## What needs to be done
Go through the entries below and print, exactly, the lines starting at the one with "l.find? fun e" and ending at the one with "the core's TLB. -/", keeping both ends and no others.

_ _ _ _ _

-- ==== Sys2Proof/Machine/Translate.lean ====
section
/-! DEFINITION. Address translation: the physical map, the heap triple, the page-table walk, the TLBs and the checks at
a leaf (08 R154 to R158; 10 R195 to R200). -/

namespace Sys2Proof.Machine

open Sys2Proof

/-- The kinds of access that translation tells apart; the numbers of the record's kind field (10 Table 10.6). -/
inductive Acc where
  | load | store | atomic | fetch | engRead | engWrite
deriving DecidableEq, Repr

/-- Number of an access kind (10 Table 10.6). -/
def Acc.code : Acc → Nat
  | .load => 0
  | .store => 1
  | .atomic => 2
  | .fetch => 3
  | .engRead => 4
  | .engWrite => 5

/-- The access writes. -/
def Acc.writes : Acc → Bool
  | .store => true
  | .atomic => true
  | .engWrite => true
  | _ => false

/-- What a backed physical address reaches (08 Tables 8.1, 8.2, 8.3). -/
inductive Target where
  /-- HBM of this device -/
  | hbm (pa : Nat)
  /-- register frame of a core window: core and offset -/
  | regFrame (core off : Nat)
  /-- operand-log entry area: core and offset from 0x08_0000 -/
  | logEntry (core off : Nat)
  /-- operand-log control words: core and offset from 0x0C_0000 -/
  | logCtl (core off : Nat)
  /-- tile frame: core and offset from 0x18_0000 -/
  | tileFrame (core off : Nat)
  /-- physical scratch: core and byte offset -/
  | scratch (core off : Nat)
  /-- pipe region: offset -/
  | pipeRegion (off : Nat)
  /-- trigger-counter page: offset -/
  | counters (off : Nat)
  /-- HBM of another device: rank and address -/
  | remote (rank addr : Nat)
  /-- a dead page of HBM, which a read finds zero without reaching it (10 R203) -/
  | zero
deriving DecidableEq, Repr

/-- The first on-chip address (08 Table 8.1). -/
def onChipBase : Nat := 0xF000000000000

/-- What an on-chip physical address reaches, if it is backed (08 Tables 8.1, 8.3). -/
def onChip (pa : Nat) : Option Target :=
  if pa < onChipBase then none
  else
    let o := pa - onChipBase
    if o < 0xC0000000 then
      let c := o / 0x400000
      let w := o % 0x400000
      if w < 0x80000 then some (.regFrame c w)
      else if w < 0xC0000 then some (.logEntry c (w - 0x80000))
      else if w < 0xC0400 then some (.logCtl c (w - 0xC0000))
      else if w < 0x180000 then none
      else if w < 0x200000 then some (.tileFrame c (w - 0x180000))
      else if w < 0x280000 then some (.scratch c (w - 0x200000))
      else none
    else if 0x100000000 ≤ o ∧ o < 0x100100000 then some (.pipeRegion (o - 0x100000000))
    else if 0x200000000 ≤ o ∧ o < 0x200008000 then some (.counters (o - 0x200000000))
    else none

/-- What a physical address of a memory kind reaches; none: 0x082 (08 R154, R155). -/
def target (kind pa : Nat) : Option Target :=
  match kind with
  | 0 => if pa < hbmEnd then some (.hbm pa) else none
  | 1 => onChip pa
  | 2 => if pa / 2 ^ 50 % 4 = 0 then some (.remote (pa / 2 ^ 40 % 2 ^ 10) (pa % 2 ^ 40)) else none
  | _ => none

/-- A translated address. -/
structure Phys where
  /-- what it reaches -/
  at_ : Target
  /-- kind 0 and allocated in L1D (10 Table 10.3) -/
  cached : Bool
deriving DecidableEq, Repr

/-- Physical address of a virtual address under a leaf. -/
def leafPa (pte : DWord) (lg va : Nat) : Nat := bits pte 16 36 * 2 ^ 16 + va % 2 ^ lg

/-- The first check that an access meets at a well-formed leaf, in the order of 10 R197: 0x082, the missing right, 0x094,
0x095. -/
def leafCheck (acc : Acc) (pte : DWord) (lg va : Nat) : Option Nat :=
  let kind := bits pte 9 2
  let noRead := !bit pte 2
  let noWrite := !bit pte 3
  if (target kind (leafPa pte lg va)).isNone then some 0x082
  else if acc.writes && noWrite then some 0x092
  else if (acc == .load || acc == .engRead || acc == .atomic) && noRead then some 0x091
  else if acc == .fetch && !bit pte 4 then some 0x093
  else if acc.writes && bit pte 7 then some 0x094
  else if bit pte 8 then some 0x095
  else none

/-- A leaf entry that breaks Table 10.3 (10 R197). -/
def leafMalformed (pte : DWord) (level : Nat) : Bool :=
  level == 3 || bits pte 12 4 != 0 || bits pte 52 12 != 0 || bits pte 16 (10 * level) != 0

/-- A non-leaf entry that breaks Table 10.4 (10 R197). -/
def nodeMalformed (pte : DWord) (level : Nat) : Bool :=
  level == 0 || bits pte 2 11 != 0 || bits pte 52 12 != 0

/-- The walk from a node through the levels that remain (10 R196): page size, address of the leaf entry, the entry; or
the cause. Entries are read at their home agents (R197). A node outside HBM cannot be read: 0x097 (DEDUCED, log 7). -/
def walkFrom (s : State) (node va : Nat) : List Nat → Except Nat (Nat × Nat × DWord) × State
  | [] => (.error 0x096, s)
  | level :: rest =>
    let addr := node + 8 * (va / 2 ^ (16 + 10 * level) % 1024)
    if hbmEnd ≤ addr || poisoned s addr 8 then (.error 0x097, s)
    else
      let (bs, _, s) := readHome s addr 8 0#20
      let e : DWord := BitVec.ofNat 64 (ofBytes bs)
      if !bit e 0 then (.error 0x090, s)
      else if bit e 1 then
        if leafMalformed e level then (.error 0x096, s) else (.ok (16 + 10 * level, addr, e), s)
      else if nodeMalformed e level then (.error 0x096, s)
      else walkFrom s (bits e 13 39 * 2 ^ 13) va rest

/-- The page-table walk of a context (10 R196). -/
def walk (s : State) (asid va : Nat) : Except Nat (Nat × Nat × DWord) × State :=
  walkFrom s (bits (s.ctx asid).root 13 39 * 2 ^ 13) va [3, 2, 1, 0]

/-- An atomic OR on a page-table entry at its home (10 R198, R199). -/
def pteOr (s : State) (addr m : Nat) : State :=
  let (bs, _, s) := readHome s addr 8 0#20
  (writeHome s addr (toBytes 8 (ofBytes bs ||| m)) 0#20 false).2

/-- Writes the gathered dirty flag of a TLB entry to its leaf (10 R199). -/
def gatherDirty (s : State) (e : TlbEntry) : State := if e.dirtied then pteOr s e.pteAddr 0x40 else s

/-- The entry of a TLB that covers an address. -/
def tlbFind (l : List TlbEntry) (asid va : Nat) : Option TlbEntry :=
  l.find? fun e => e.asid == asid && va / 2 ^ e.lg == e.va / 2 ^ e.lg

/-- Inserts an entry into a TLB of `cap` entries; a full TLB evicts an entry that the specification does not name
(log 3), whose gathered flag is written first. -/
def tlbInsert (s : State) (l : List TlbEntry) (cap : Nat) (e : TlbEntry) : List TlbEntry × State :=
  if l.length < cap then (l ++ [e], s)
  else
    let (n, s) := s.draw
    let i := n % l.length
    match l[i]? with
    | none => (l ++ [e], s)
    | some v => (l.eraseIdx i ++ [e], gatherDirty s v)

/-- Which of a core's two TLBs an access uses. -/
def coreTlb (c : Core) (acc : Acc) : List TlbEntry := if acc == .fetch then c.itlb else c.dtlb

/-- Replaces one of a core's two TLBs. -/
def setCoreTlb (c : Core) (acc : Acc) (l : List TlbEntry) : Core :=
  if acc == .fetch then { c with itlb := l } else { c with dtlb := l }

/-- Capacity of a core's TLB (10, "TLBs"). -/
def coreTlbCap (acc : Acc) : Nat := if acc == .fetch then 64 else 256

/-- Puts an entry into a core's TLB. -/
def coreInsert (s : State) (c : Nat) (acc : Acc) (e : TlbEntry) : State :=
  let (l, s) := tlbInsert s (coreTlb (s.core c) acc) (coreTlbCap acc) e
  s.modCore c fun x => setCoreTlb x acc l

/-- Sets the dirty flag of the covering entry at the first write to a page whose dirty bit is 0 (10 R199). -/
def markDirty (s : State) (c asid va : Nat) : State :=
  s.modCore c fun x =>
    { x with dtlb := x.dtlb.map fun e =>
        if e.asid == asid && va / 2 ^ e.lg == e.va / 2 ^ e.lg && !bit e.pte 6 && !e.dirtied then
          { e with dirtied := true, dirtySince := s.kalends.toNat }
        else e }

/-- The translated address under a leaf that passed its checks. A dead page of HBM is read as zero (10 R203). -/
def physOf (pte : DWord) (lg va : Nat) : Except Nat Phys :=
  match target (bits pte 9 2) (leafPa pte lg va) with
  | none => .error 0x082
  | some (.hbm pa) => if bit pte 7 then .ok { at_ := .zero, cached := false }
    else .ok { at_ := .hbm pa, cached := bits pte 9 2 == 0 && bit pte 11 }
  | some t => .ok { at_ := t, cached := bits pte 9 2 == 0 && bit pte 11 }

/-- Ends a translation under a known leaf: the checks, the accessed and dirty bits, the entry in the core's TLB. -/
def finishLeaf (s : State) (c asid va : Nat) (acc : Acc) (e : TlbEntry) (inCore : Bool) : Except Nat Phys × State :=
  match leafCheck acc e.pte e.lg va with
  | some cause => (.error cause, s)
  | none =>
    let s := if inCore then s else coreInsert s c acc { e with dirtied := false }
    let s := if acc.writes then markDirty s c asid va else s
    (physOf e.pte e.lg va, s)

/-- Translation of a paged address through the TLBs of a core and of its die (10 R196 to R199). -/
def translatePaged (s : State) (c asid va : Nat) (acc : Acc) : Except Nat Phys × State :=
  match tlbFind (coreTlb (s.core c) acc) asid va with
  | some e => finishLeaf s c asid va acc e true
  | none =>
    match tlbFind (s.die (coreDie c)).tlb asid va with
    | some e => finishLeaf s c asid va acc e false
    | none =>
      match walk s asid va with
      | (.error cause, s) => (.error cause, s)
      | (.ok (lg, addr, pte), s) =>
        match leafCheck acc pte lg va with
        | some cause => (.error cause, s)
        | none =>
          let s := if bit pte 5 then s else pteOr s addr 0x20
          let e : TlbEntry :=
            { asid := asid, lg := lg, va := va / 2 ^ lg * 2 ^ lg, pte := pte ||| 0x20#64, pteAddr := addr,
              dirtied := false, dirtySince := 0 }
          let (l, s) := tlbInsert s (s.die (coreDie c)).tlb 16384 e
          let s := s.modDie (coreDie c) fun d => { d with tlb := l }
          finishLeaf s c asid va acc e false

/-- The heap triple of a context covers an address (10 R195). -/
def inTriple (x : Ctx) (va : Nat) : Bool :=
  decide (x.hbase.toNat ≤ va) && decide (va < x.hbase.toNat + x.hlimit.toNat)

/-- Translation of a virtual address by core `c` for a context (10 R195): the triple, then the pages. Addresses beyond
56 bits are the caller's 0x080. -/
def translate (s : State) (c asid va : Nat) (acc : Acc) : Except Nat Phys × State :=
  let x := s.ctx asid
  if acc != .fetch && inTriple x va then
    let pa := (va + x.hoff.toNat) % 2 ^ 52
    if pa < hbmEnd then (.ok { at_ := .hbm pa, cached := true }, s) else (.error 0x082, s)
  else translatePaged s c asid va acc

/-- Translation for an agent of the I/O die, which holds no TLB of its own: the triple, then a walk that sets the
accessed bit, and the dirty bit for a write (10 R198, R199; DESIGN CHOICE, log 8). -/
def translateIo (s : State) (asid va : Nat) (acc : Acc) : Except Nat Phys × State :=
  let x := s.ctx asid
  if acc != .fetch && inTriple x va then
    let pa := (va + x.hoff.toNat) % 2 ^ 52
    if pa < hbmEnd then (.ok { at_ := .hbm pa, cached := true }, s) else (.error 0x082, s)
  else
    match walk s asid va with
    | (.error cause, s) => (.error cause, s)
    | (.ok (lg, addr, pte), s) =>
      match leafCheck acc pte lg va with
      | some cause => (.error cause, s)
      | none =>
        let m := (if bit pte 5 then 0 else 0x20) + (if acc.writes && !bit pte 6 then 0x40 else 0)
        (physOf pte lg va, if m = 0 then s else pteOr s addr m)

/-- The address of a word of instruction memory, if a run-ahead fetch could read it: no fault, no accessed bit, no entry
(10 R206). -/
def peekFetch (s : State) (asid va : Nat) : Option Nat :=
  match (walk s asid va).1 with
  | .error _ => none
  | .ok (lg, _, pte) =>
    match leafCheck .fetch pte lg va with
    | some _ => none
    | none => match target (bits pte 9 2) (leafPa pte lg va) with
      | some (.hbm pa) => some pa
      | _ => none

/-- The bytes that HBM space holds at an address as a fetch sees them: the home line, else HBM. -/
def peekHbm (s : State) (pa n : Nat) : List Byte :=
  (List.range n).map fun i =>
    let a := lineOf (pa + i)
    match s.l2.get? a with
    | some h => BitVec.ofNat 8 (lineNum h.data ((pa + i) % 128) 1)
    | none => Mem.read s.mem (pa + i)

/-- The instruction word at an address, without a fault (used to look for a hint word before an address, 17 R312). -/
def peekWord (s : State) (asid va : Nat) : Option Word :=
  (peekFetch s asid va).map fun pa => BitVec.ofNat 32 (ofBytes (peekHbm s pa 4))

/-- The line as home holds it, without an access. -/
def peekLine (s : State) (a : Nat) : Line :=
  match s.l2.get? a with
  | some h => h.data
  | none => hbmLine s.mem a

/-- A line comes into a core's L1I of 512 lines; a full one loses a line that the specification does not name (log 3, log 9). -/
def fillL1i (s : State) (c a : Nat) : State :=
  let l := (s.core c).l1i.filter fun p => p.1 != a
  if l.length < 512 then s.modCore c fun k => { k with l1i := l ++ [(a, peekLine s a)] }
  else
    let (n, s) := s.draw
    s.modCore c fun k => { k with l1i := l.eraseIdx (n % l.length) ++ [(a, peekLine s a)] }

/-- The instruction word at an HBM address: from L1I, or from home through it. The specification does not say whether a fetch may
still give what L1I held before home changed: which of the two it gives is free (DESIGN CHOICE, log 9). -/
def fetchHbm (s : State) (c pa : Nat) : Except Nat Word × State :=
  let home := BitVec.ofNat 32 (ofBytes (peekHbm s pa 4))
  let fill (s : State) : Except Nat Word × State :=
    if poisoned s pa 4 then (.error 0x095, s) else (.ok home, fillL1i s c (lineOf pa))
  match (s.core c).l1i.find? fun p => p.1 == lineOf pa with
  | none => fill s
  | some p =>
    let held := BitVec.ofNat 32 (lineNum p.2 (pa % 128) 4)
    if held = home && !poisoned s pa 4 then (.ok home, s)
    else
      let (n, s) := s.draw
      if n % 2 = 0 then (.ok held, s) else fill s

/-- Fetches the instruction word that a split is about to issue (10 R206): the word, or the cause of the fetch fault. Code
lies in pages; a fetch that reaches no HBM address faults 0x082. A fetch changes no lease field (log 9). -/
def fetchWord (s : State) (c asid va : Nat) : Except Nat Word × State :=
  match translate s c asid va .fetch with
  | (.error cause, s) => (.error cause, s)
  | (.ok p, s) =>
    match p.at_ with
    | .hbm pa => fetchHbm s c pa
    | .zero => (.ok 0#32, s)
    | _ => (.error 0x082, s)

end Sys2Proof.Machine
end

_ _ _ _ _

## Answer
  l.find? fun e => e.asid == asid && va / 2 ^ e.lg == e.va / 2 ^ e.lg

/-- Inserts an entry into a TLB of `cap` entries; a full TLB evicts an entry that the specification does not name
(log 3), whose gathered flag is written first. -/
def tlbInsert (s : State) (l : List TlbEntry) (cap : Nat) (e : TlbEntry) : List TlbEntry × State :=
  if l.length < cap then (l ++ [e], s)
  else
    let (n, s) := s.draw
    let i := n % l.length
    match l[i]? with
    | none => (l ++ [e], s)
    | some v => (l.eraseIdx i ++ [e], gatherDirty s v)

/-- Which of a core's two TLBs an access uses. -/
def coreTlb (c : Core) (acc : Acc) : List TlbEntry := if acc == .fetch then c.itlb else c.dtlb

/-- Replaces one of a core's two TLBs. -/
def setCoreTlb (c : Core) (acc : Acc) (l : List TlbEntry) : Core :=
  if acc == .fetch then { c with itlb := l } else { c with dtlb := l }

/-- Capacity of a core's TLB (10, "TLBs"). -/
def coreTlbCap (acc : Acc) : Nat := if acc == .fetch then 64 else 256

/-- Puts an entry into a core's TLB. -/
def coreInsert (s : State) (c : Nat) (acc : Acc) (e : TlbEntry) : State :=
  let (l, s) := tlbInsert s (coreTlb (s.core c) acc) (coreTlbCap acc) e
  s.modCore c fun x => setCoreTlb x acc l

/-- Sets the dirty flag of the covering entry at the first write to a page whose dirty bit is 0 (10 R199). -/
def markDirty (s : State) (c asid va : Nat) : State :=
  s.modCore c fun x =>
    { x with dtlb := x.dtlb.map fun e =>
        if e.asid == asid && va / 2 ^ e.lg == e.va / 2 ^ e.lg && !bit e.pte 6 && !e.dirtied then
          { e with dirtied := true, dirtySince := s.kalends.toNat }
        else e }

/-- The translated address under a leaf that passed its checks. A dead page of HBM is read as zero (10 R203). -/
def physOf (pte : DWord) (lg va : Nat) : Except Nat Phys :=
  match target (bits pte 9 2) (leafPa pte lg va) with
  | none => .error 0x082
  | some (.hbm pa) => if bit pte 7 then .ok { at_ := .zero, cached := false }
    else .ok { at_ := .hbm pa, cached := bits pte 9 2 == 0 && bit pte 11 }
  | some t => .ok { at_ := t, cached := bits pte 9 2 == 0 && bit pte 11 }

/-- Ends a translation under a known leaf: the checks, the accessed and dirty bits, the entry in the core's TLB. -/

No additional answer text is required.